The lack of a true point guard has left the offense stagnant at best and uninventive even when it generates points.

Depth was the other big question mark, one that hasn't found an answer as the team appears to be too thin to compete over the long haul. The team is top heavy and, no matter how talented, there's only so far you can go riding just two or three players.

Finally, there's the matter of the team having just a few minutes working together between the end of the lockout and the start of the regular season.

Upheaval has been a constant at the Garden in recent years and the latest round has left the team with little feel for one another as they try to make the best of the two bad situations above.

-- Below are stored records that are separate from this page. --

/-- V-DIG, n = 31: the largest tail on the short branch, every kind of tail pass. -/
theorem test_digest_tail31 : digestOf tail31 = 0xC346D2B59B4D8EE1#64 := by decide

/-- V-DIG, n = 47: the long branch, with every kind of tail pass. -/
theorem test_digest_47 : xxh64 0#64 (bytesTo 47) = 0x0D9883A03E7BFBB8#64 := by decide

/-- V-FLT-8: in UNINIT the illegal opcode is reported, not F_UNINIT. -/
theorem test_illegal_in_uninit : (after (step { State.reset with channel := sent [0x80#8] })).map
    (fun s => (s.faultCause, s.phase, s.responses)) = some (0x01#8, .uninit, [0x01#8]) := by decide

/-- V-FLT-9 and V-FLT-10: one byte past the counter faults, the last byte that fits does not. -/
theorem test_length_overflow : (after (exec (.update (bytesTo 16)) nearOverflow)).map (·.faultCause) = some 0x03#8 ∧
    (after (exec (.update (bytesTo 15)) nearOverflow)).map (fun s => (s.faultCause, s.totalLen, s.tailUsed)) =
      some (0x00#8, 0xFFFFFFFFFFFFFFFF#64, 31#5) := by decide

/-- V-FLT-17, V-FLT-18: an incomplete UPDATE holds; reset discards it. -/
theorem test_hold_and_reset :
    after (step { ready with channel := sent [2#8, 5#8, 0#8, 0#8, 0#8, 0#8, 0#8, 0#8, 0#8, 1#8, 2#8] }) =
      some { ready with channel := sent [2#8, 5#8, 0#8, 0#8, 0#8, 0#8, 0#8, 0#8, 0#8, 1#8, 2#8] } ∧
    (after (step ({ ready with channel := sent [2#8, 5#8] }.hostReset))).map (fun s => (s.phase, s.channel)) =
      some (.uninit, []) := by decide

/-! ### Witnesses: the hypotheses of each statement are met together -/

theorem test_witness_wellFormed : (Instr.init 0xFFFFFFFFFFFFFFFF#64).wellFormed = true ∧
    (Instr.update []).wellFormed = true ∧ (Instr.update (bytesTo 33)).wellFormed = true ∧
    Instr.digest.wellFormed = true ∧ (Instr.illegal 0x00#8).wellFormed = true ∧
    (Instr.illegal 0x04#8).wellFormed = true ∧ (Instr.illegal 0xFF#8).wellFormed = true := by decide

theorem test_witness_DecodeOfEncodeIsTheCommand : (Instr.update [42#8]).wellFormed = true := by decide

theorem test_witness_DecodedBytesAreThePacket : decode [0x03#8, 0x05#8] = .ok (.digest, [0x05#8]) := rfl

theorem test_witness_UpdateLengthFieldCountsTheData : (bytesTo 3).length =
    (0#8 ++ 0#8 ++ 0#8 ++ 0#8 ++ 0#8 ++ 0#8 ++ 0#8 ++ 3#8).toNat ∧
    ([] : List Byte).length = (0#8 ++ 0#8 ++ 0#8 ++ 0#8 ++ 0#8 ++ 0#8 ++ 0#8 ++ 0#8).toNat := by decide

theorem test_witness_OneByteOpcodesDecode : (0x00#8 = (0x00#8 : Byte) ∨ 0x04 ≤ (0x00#8 : Byte).toNat) ∧
    0x04 ≤ (0x04#8 : Byte).toNat ∧ 0x04 ≤ (0xFF#8 : Byte).toNat := by decide

theorem test_witness_RotationMovesEachBit : (1 ≤ 1 ∧ 1 ≤ 63) ∧ (1 ≤ 63 ∧ 63 ≤ 63) ∧ 0 < 64 ∧ 63 < 64 := by decide

theorem test_witness_StripeMixesEachLaneAlone : (bytesTo 32).length = 32 := by decide

theorem test_witness_AvalancheIsBijective : ∃ h h1 h2 h3 h4 : Word, h1 = h ^^^ (h >>> 33) ∧
    h2 = h1 * Config.primes.prime2 ∧ h3 = h2 ^^^ (h2 >>> 29) ∧ h4 = h3 * Config.primes.prime3 :=
  ⟨1#64, _, _, _, _, rfl, rfl, rfl, rfl⟩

The only way that issue is going to resolve itself is through time and repetition, two things that have been further hampered by the injuries that have taken Amar'e Stoudemire, Jared Jeffries and the rookie Iman Shumpert out of the lineup.

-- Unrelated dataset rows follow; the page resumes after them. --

-- ==== Sys2Proof/Machine/Arith.lean ====
section
/-! DEFINITION. Add and subtract with carry, increment and decrement (spec/43_arithmetic_incdec.md). -/

namespace Sys2Proof.Machine

/-- ADC and SBC (R150): the accumulator takes the result, and C, V, N and Z are written. `alu` is the ALU's addition
or negate-addition, given the accumulator, the operand's value and the carry. -/
def addSub (alu : Byte → Byte → Bool → AluResult) (src : ValueOperand) (s : State) : State :=
  let res := alu s.a (resolveValue src s) s.flags.c
  ((fetched src.mode s).setA res.r).setFlags (setCVNZ res s.flags)

/-- INC and DEC on memory (R150): one read and one write at the same address, then N and Z of the new byte. -/
def modifyMem (f : Byte → Byte) (dst : AddrOperand) (s : State) : State :=
  let addr := resolveAddr dst s
  let v := f (memRead s addr)
  (memWrite addr v (fetched dst.mode s)).setFlags (setNZ v s.flags)

/-- INX, INY, DEX and DEY (R155 to R158): the register takes the value `v` and N and Z follow it. -/
def stepRegister (setReg : Byte → State → State) (v : Byte) (s : State) : State :=
  (setReg v (fetched .imp s)).setFlags (setNZ v s.flags)

/-- ADC (R151). -/
def execAdc (src : ValueOperand) (s : State) : Host.Outcome State Fault Refusal := .next (addSub add src s)

/-- SBC (R152): `A - M + C`. -/
def execSbc (src : ValueOperand) (s : State) : Host.Outcome State Fault Refusal := .next (addSub negAdd src s)

/-- INC (R153). -/
def execInc (dst : AddrOperand) (s : State) : Host.Outcome State Fault Refusal := .next (modifyMem incByte dst s)

/-- DEC (R154). -/
def execDec (dst : AddrOperand) (s : State) : Host.Outcome State Fault Refusal := .next (modifyMem decByte dst s)

/-- INX (R155). -/
def execInx (s : State) : Host.Outcome State Fault Refusal := .next (stepRegister State.setX (incByte s.x) s)

/-- INY (R156). -/
def execIny (s : State) : Host.Outcome State Fault Refusal := .next (stepRegister State.setY (incByte s.y) s)

/-- DEX (R157). -/
def execDex (s : State) : Host.Outcome State Fault Refusal := .next (stepRegister State.setX (decByte s.x) s)

/-- DEY (R158). -/
def execDey (s : State) : Host.Outcome State Fault Refusal := .next (stepRegister State.setY (decByte s.y) s)

end Sys2Proof.Machine
end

Trying to make the other pieces fit has not gone well for Mike D'Antoni, something best evidenced by the way the team's offense has misfired in the first two weeks of the season.

It's a good thing, then, that the Knicks look like they are about to get some pieces back. Stoudemire and Shumpert are both game-time decisions for Wednesday night's game with the Bobcats, a development that should allow the Knicks to start finding their way toward becoming a better team.

Suggestions that the offense was better without Stoudemire after the Kings win were made with tongues at least partially in cheek because the team obviously benefits from having a player who can score in as many ways as Stoudemire can score. The key now is figuring out a way to use Stoudemire and Carmelo Anthony together in a way that maximizes both of their abilities.

It seems like they've been together much longer, but it is important to remember that Anthony just showed up in New York last February. The two men haven't played together all that much and they haven't had so much as a training camp together to work out a partnership that will just have to develop on the court during this season.

Shumpert needs time on the court just as badly, although calls for him to start over Landry Fields are both premature and ill-conceived.

Shumpert's brief opening day cameo showed that he can be a scorer on the second unit, something a team relying on Billy Walker and Steve Novak for minutes badly needs this season.

Fields still looks as lost as he did down the stretch last year, but that's not going to get better by changing his role once again. He's a good fit in the starting lineup because he doesn't need the ball to be effective while Shumpert is an ideal fit coming off the bench to score points when one or both of the Big Two are out of the game.

We haven't had much chance to watch a Knick team constructed in this manner. Wednesday night should give us a look and, if all goes well, provide a blueprint the team can follow on their way out of the messy start to the season.

And then we can all go back to waiting for Baron Davis to solve the point guard problem.